As shown in the Overview of the HESSI Command Line Interface, objects (and object references can be used to generate HESSI images. For instance, the image generated from the default simulation settings, can be generated as follows:
IDL> obj = HSI_Image()
IDL> im = obj->GetData( )
obj is the object reference used to access the image stored in the object of class hsi_image As explained in other documents, the following other methods (i.e. procedures or functions associated with an object):
IDL> param = obj->Get() IDL> obj->Plot IDL> obj->Print IDL> obj->Set, KEYWORD=value
where KEYWORD is the name of a HESSI parameter and value is the value to assign to this parameter.
(See the Overview for details.)
The image object reference gives access to images and associated functions, but this is only the top of the iceberg. To generate an image, the sofware is going through a number of data transformations that include reading telemetry packets from a file, unpacking the observed data, binning them in time and energy, calibrating them, processing modulation patterns, back-projecting the observed data with the modulation patterns, cleaning the back-projection map with a specific image algorithm, and finally passing it to the image object.
Each step of this chain of data transformation is assoiated with an object. There is an object for reading data from files, for creating event lists (which are the unpacked data), for binning them, for calibrating them. There is an object for modulation patterns, an object for cleaning images, as there is an object for holding the final image. An object at a specific step of the image generation gets the data it needs to process from a source object, which is the object associated with the previous step in the reconstruction. This object again gets its source data from the previous object in the chain. The software sctructure is represented in a chart that shows the name (or class name) of each object, and their relationships.
A HESSI object can therefore be considered as an instance of a general, abstract object, called framework. The framework provides each object in the reconstruction process with function to transform a source data into the data type associeted with the object. Therefore, each object is reusing the sam function to get the data, to set control parameters and to process data. What change are the "semantics" of the framework, that is, the primary data type the framework deals with, the control and information parameters (see below) associated with that data type, and, of course, the transormation algorithm.

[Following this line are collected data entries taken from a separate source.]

-- ==== Sys2Proof/Tests/Slice0.lean ====
section
/-! SUPPORT. Tests: ill-formed operands, worked examples of the spec, and for each statement with hypotheses a concrete
state that meets them. Expected values come from the spec's tables, examples and rules, as each comment says. -/

namespace Sys2Proof.Machine.Tests

-- one theorem after the other: each kernel evaluation would otherwise hold a thread of its own
set_option Elab.async false

/-! ### States and frames -/

/-- After power-on reset with both packs present and a cell fitted, no DC input: the bridge carries alone. -/
def bridged : State := State.powerOn ⟨true, true, false, false, false, true⟩ []
/-- A gauge sample of 16 V, 1 A, 25 degrees and the given energy. -/
def gauge (energy : Nat) : GaugeSample :=
  { voltage := 16000, current := 1000, temperature := 250, energy := energy, fault := false, charging := false }
def State.editPack (s : State) (x : Slot) (g : Pack → Pack) : State := s.setPpc (s.ppc.setPack x (g (s.ppc.pack x)))
/-- Pack A in the given state with a sample. -/
def withA (st : PackState) : State :=
  State.editPack bridged .a fun k => { k with state := st, presence := st != .empty, sample := some (gauge 40000) }
/-- Pack A ONLINE and pack B STANDBY, SW_BR open. -/
def carrying : State :=
  let s := State.editPack (withA .online) .a fun k => { k with switch := true, allowance := 30000 }
  let s := State.editPack s .b fun k => { k with state := .standby, sample := some (gauge 30000), allowance := 30000 }
  s.setPpc { s.ppc with bridge := { s.ppc.bridge with switch := false, alone := false, window := .none } }
/-- Pack A ONLINE and alone, a cell fitted with the given last sample. -/
def lone (charge : Option Nat) (exhausted : Bool) : State :=
  let s := State.editPack (withA .online) .a fun k => { k with switch := true, allowance := 30000 }
  s.setPpc { s.ppc with bridge := { s.ppc.bridge with
    switch := false, alone := false, window := .none, exhausted := exhausted
    last := charge.map fun c => { voltage := 3700, charge := c, fault := false } } }
/-- The phase FALLING with an open record. -/
def falling : State :=
  bridged.setMtm { bridged.mtm with
    phase := .falling, live := true, staleTimer := some 50, nextSeq := 1, accelIndex := some 0
    ring := [DropRecord.opened 0 .fallAborted 8 { source := .bridge, swapInProgress := false }] }
/-- The phase HOLD with a closed record and PROTECT_HOLD running. -/
def holding : State :=
  bridged.setMtm { bridged.mtm with
    phase := .hold, live := true, nextSeq := 1, holdTimer := some 9
    ring := [{ DropRecord.opened 0 .fallAborted 8 { source := .bridge, swapInProgress := false } with isOpen := false }] }
/-- A RESTART with tag 7 in progress, taken with the phase copy `taken`, before another request, and the copy now. -/
def restarting (taken copy : Phase) : State :=
  State.reset.setRqh { queue := [⟨8#8, 1#8, []⟩], inProgress := some ⟨7#8, 0x7F#8, []⟩, phaseCopy := copy, takenIn := taken }
/-- The given request in progress with tag 7. -/
def asking (c : RequestCode) (args : List Byte) : State :=
  State.reset.setRqh { queue := [], inProgress := some ⟨7#8, c.byte, args⟩, phaseCopy := .idle, takenIn := .idle }

def sampleFrame (source kind : Nat) (payload : List Byte) : WireFrame :=
  frameOf 1 (BitVec.ofNat 8 source :: 0#8 :: BitVec.ofNat 8 kind :: payload)
def accelFrame (x y z : Int) : WireFrame := sampleFrame 0x10 1 (sle16 x ++ sle16 y ++ sle16 z)
def lightFrame (count range : Nat) : WireFrame := sampleFrame 0x20 2 (le16 count ++ b8 range)
def gaugeFrame (g : GaugeSample) : WireFrame :=
  sampleFrame 0x30 3 (le16 g.voltage ++ sle16 g.current ++ sle16 g.temperature ++ le32 g.energy ++ b8 g.fault.toNat)

/-- The state that a command leaves. -/
def after (i : Instr) (s : State) : State :=
  match exec i s with
  | .next t => t
  | _ => s

/-! ### Ill-formed operands (R164, R169) -/

/-- A REQUEST frame whose body is shorter than its length byte. -/
theorem test_short_request_is_ill_formed : (Instr.requestFrameReceived ⟨8#8, 4#8, [1#8, 1#8], 0#16⟩).wellFormed = false := by
  decide
/-- A frame of another kind is discarded at its header, so it brings no body. -/
theorem test_body_after_bad_header_is_ill_formed : (Instr.uplinkFrameDiscarded ⟨1#8, 2#8, [1#8, 1#8], 0#16⟩).wellFormed = false := by
  decide
theorem test_short_sample_is_ill_formed : (Instr.sampleFrameReceived .fp0 ⟨1#8, 9#8, [1#8], 0#16⟩).wellFormed = false := by
  decide
theorem test_long_body_at_port_is_ill_formed : (Instr.badSampleFrame .fp0 ⟨1#8, 49#8, [1#8], 0#16⟩).wellFormed = false := by
  decide
theorem test_built_frame_is_well_formed : (Instr.requestFrameReceived (frameOf 8 [5#8, 1#8])).wellFormed = true := by
  decide
/-- No row of the table has bits. -/
theorem test_no_word_decodes : decodeTableWord 16 3 = none := rfl

/-! ### Formats -/

/-- The check value of this CRC over the digits 1 to 9, as CRC catalogues give it (PRESUMED: not in the spec). -/
theorem test_crc_check_value :
    crc16 [0x31#8, 0x32#8, 0x33#8, 0x34#8, 0x35#8, 0x36#8, 0x37#8, 0x38#8, 0x39#8] = 0x29B1#16 := by decide +kernel
/-- Each request code byte names its own request (section 10.6). -/
theorem test_request_codes_are_distinct : RequestCode.all.all (fun c => RequestCode.ofByte c.byte == some c) = true := by decide
/-- A flipped bit of the body fails the CRC (R164). -/
theorem test_flipped_bit_fails : uplinkValid { frameOf 8 [5#8, 1#8] with body := [5#8, 0#8] } = false := by decide +kernel

/-! ### Worked examples of the spec -/

/-- R66: DC input present gives C_power 4095. -/
theorem test_first_ceiling_dc : (State.powerOn ⟨false, false, false, false, true, false⟩ []).lmc.cPower = 4095 := by
  decide +kernel
/-- R66: the bridge alone gives C_power 2559. -/
theorem test_first_ceiling_bridge : bridged.lmc.cPower = 2559 := by decide +kernel
/-- Table 4-4, second row: the sun overhead. -/
theorem test_combination : ({ Lmc.initial with
    front := { LightRecord.factory with live := true, lux := some 2000 }
    top := { LightRecord.factory with live := true, lux := some 40000 } } : Lmc).combine = some 15000 := by decide
/-- Table 4-5. -/
theorem test_log_conversion :
    [0, 1, 5, 300, 1000, 100000, 150000, 200000].map logLux = [0, 0, 576, 2092, 2548, 4230, 4388, 4486] := by decide +kernel
/-- Table 4-6. -/
theorem test_filter : [(2092, 4388), (3240, 4388), (4244, 4388), (4370, 4388), (4370, 2548), (4257, 2548)].map
    (fun x => filterStep .factory x.1 x.2) = [3240, 3814, 4316, 4370, 4257, 4151] := by decide
/-- Table 4-8. -/
theorem test_lux : [(0, 1), (1, 0), (10, 0), (1000, 1), (40000, 2), (30000, 3)].map (fun x => luxOf .factory x.1 x.2)
    = [0, 0, 2, 1000, 160000, 200000] := by decide
/-- Table 5-3, third row: the rounding toward y on a falling segment. -/
theorem test_interpolation :
    ({ Curve.factory with points := [⟨1000, 2000⟩, ⟨1300, 1000⟩] } : Curve).interpolate 0 1001 = 1997 := by decide
/-- Table 6-2. -/
theorem test_magnitudes :
    [(0, 0, 1000), (0, 707, 707), (600, 600, 600), (-220, 140, 90), (5200, -7900, 2100), (-20000, 3000, 500),
      (-32768, 32767, -32768)].map (fun v : Int × Int × Int =>
        (Accel.ofPayload (sle16 v.1 ++ sle16 v.2.1 ++ sle16 v.2.2)).magnitude)
      = [1000, 972, 1050, 306, 10637, 17312, 28000] := by decide +kernel
/-- Table 3-4: the allowance by temperature at 14800 mV. -/
theorem test_allowance : [(-100 : Int), 50, 250, 500].map (fun t => 14800 * PackProfile.factory.imaxAt t / 1000)
    = [11840, 29600, 59200, 37000] := by decide
/-- Section 3.9: a charge of 900 above the reserve at a load of 18000 mW and O = 1500 gives 154801 ms. -/
theorem test_swap_window : Ppc.windowMs bridged.ppc 1200 1500 = 154801 := by decide +kernel

/-! ### One step -/

/-- R7: in default-route mode an unmatched sample of an idle part goes out at once. -/
theorem test_unmatched_is_sent :
    (after (.sampleFrameReceived .fp1 (sampleFrame 0x99 9 [])) State.reset).lki.sending = some (.sample ⟨0x99#8, 0#8, 9#8, []⟩) := by
  decide +kernel
/-- R112: 7000 lies above IMPACT_THRESH 6000. -/
theorem test_shock_opens_a_record :
    (after (.sampleFrameReceived .fp0 (accelFrame 7000 0 0)) bridged).mtm.phase = .impact := by decide +kernel
/-- R19, R110: the drop forces FORWARD on the entry that fed the accelerometer. -/
theorem test_shock_overrides_entry_0 :
    (after (.sampleFrameReceived .fp0 (accelFrame 7000 0 0)) bridged).srt.overrideEntry = some 0 := by decide +kernel
/-- R28: the first sample takes a SEATED pack to QUALIFYING with count 1. -/
theorem test_first_gauge_sample :
    ((after (.sampleFrameReceived .fp0 (gaugeFrame (gauge 5))) bridged).ppc.packA.state,
      (after (.sampleFrameReceived .fp0 (gaugeFrame (gauge 5))) bridged).ppc.packA.qual) = (.qualifying, 1) := by decide +kernel
/-- R36, R40: a handover puts the other pack ONLINE and starts TRANSFER_SETTLE. -/
theorem test_handover : ((after (.leverPress .a) carrying).ppc.packA.state, (after (.leverPress .a) carrying).ppc.packB.state,
    (after (.leverPress .a) carrying).ppc.settleTimer) = (.releasing, .online, some 20) := by decide +kernel
/-- R38: a request is not refused for the regime; a lever press is. -/
theorem test_release_in_unattended :
    (([Regime.attended, .unattended].map fun r => ((lone (some 700) false).ppc.noSuccessor .a r)) = [none, some .unattended])
    ∧ (lone (some 699) false).ppc.noSuccessor .a .attended = some .bridgeLow
    ∧ ({ (lone none false).ppc with bridge := { (lone none false).ppc.bridge with fitted := false } } : Ppc).noSuccessor .a .attended
      = some .noSuccessor := by decide +kernel
/-- R33 step 2: the ONLINE pack with an energy of 5 hands over to the one with 30000. -/
theorem test_rotation : ((after (.sampleFrameReceived .fp0 (gaugeFrame (gauge 5))) carrying).ppc.packA.state,
    (after (.sampleFrameReceived .fp0 (gaugeFrame (gauge 5))) carrying).ppc.packB.state) = (.standby, .online) := by decide +kernel
/-- R138, R140: a soft event without its enable is latched and not notified; the hard DROP_RECORDED is notified. -/
theorem test_soft_stays_hard_is_told :
    ((after .uplinkByteGap (bridged.setLki { bridged.lki with rx := .inFrame })).ntu.table[Event.linkError.code]?).map
      (fun e => (e.latched, e.notified)) = some (true, false)
    ∧ ((after .accelStaleExpiry falling).ntu.table[Event.dropRecorded.code]?).map (fun e => (e.latched, e.notified))
      = some (true, true) := by decide +kernel
/-- R114: of two equal axes the first one is the axis of the peak, with its sign. -/
theorem test_peak_axis : (after (.sampleFrameReceived .fp0 (accelFrame 0 (-7000) 7000)) bridged).mtm.ring.map (·.peak)
    = [some { magnitude := 9625, axis := .y, negative := true }] := by decide +kernel
/-- R113: eight middling samples catch the fall; no impact has set a peak. -/
theorem test_catch_has_no_peak : (after (.sampleFrameReceived .fp0 (accelFrame 1000 0 0))
    (falling.setMtm { falling.mtm with midRun := 7 })).mtm.ring.map (fun r => (r.kind, r.peak.isSome, r.capture))
      = [(.fallCaught, false, [])] := by decide +kernel
/-- R171: while reset is held the bridge switch follows BR_PRES and a lock its presence line. -/
theorem test_held_outputs : Pins.heldOutputs ⟨true, false, false, false, true, true⟩
    = { swDc := false, swA := false, swB := false, swBr := true, lockA := true, lockB := false, park := false, bl := 0 } := rfl
/-- R138, R141: an enabled event that occurs is notified at its level. -/
theorem test_hard_event_places_a_notice :
    ((after (.presenceLoss .a) carrying).lki.sending.any fun x => match x with
      | .notice n => n.level == 9
      | _ => false) = true := by decide +kernel
/-- R153: an unknown code is answered UNKNOWN. -/
theorem test_unknown_code :
    (after .unknownRequest (State.reset.setRqh { queue := [], inProgress := some ⟨7#8, 0xEE#8, []⟩, phaseCopy := .idle, takenIn := .idle })).lki.sending
      = some (.reply { tag := 7#8, status := .unknown, payload := [] }) := by decide +kernel
/-- R154: a reply is placed and taken at once by an idle transmitter; IDENTIFY begins with the part code 0x46. -/
theorem test_identify : ((after .identify (asking .identify [])).lki.sending.any fun x => match x with
      | .reply r => r.payload.head? == some 0x46#8
      | _ => false) = true := by decide +kernel
/-- R152: a request that arrives at an idle RQH is in progress at once. -/
theorem test_request_is_taken : (after (.requestFrameReceived (frameOf 8 [9#8, 1#8])) State.reset).rqh.inProgress
    = some ⟨9#8, 1#8, []⟩ := by decide +kernel
/-- Log entry 3: an empty queue lets 1 ms pass. -/
theorem test_idle_step_ticks : (match step State.reset with
    | .next t => t.lki.silenceTimer
    | _ => none) = some 2999 := by decide +kernel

The object obj allows to access any data from the chain described in the secion above. Therefore, once you've created an image, you can check any intermediate data that has been used to generate a given image. Here is how to do it:
IDL> data = obj->GetData( CLASS_NAME = 'hsi_foo' )
This returs the data associated with the object hsi_foo in the "chain".
A simple "dirty" image (before any image processing is applied) is generated by summing the back projections associated with each collimator selected. The back projections are generated by multiplying the modulation patterns with the observed count rates for a given time binning in a given time range. If you want to plot the back projection maps used to generate the image associated with obj, you do:
IDL>!p.multi = [0,3,3]
IDL>obj->Set, DET_INDEX_MASK=bytarr(9)+1B ; selects all detectors
IDL> FOR i=0,8 DO Plot_Image, obj->GetData( CLASS_NAME='hsi_bproj', THIS_DET=i )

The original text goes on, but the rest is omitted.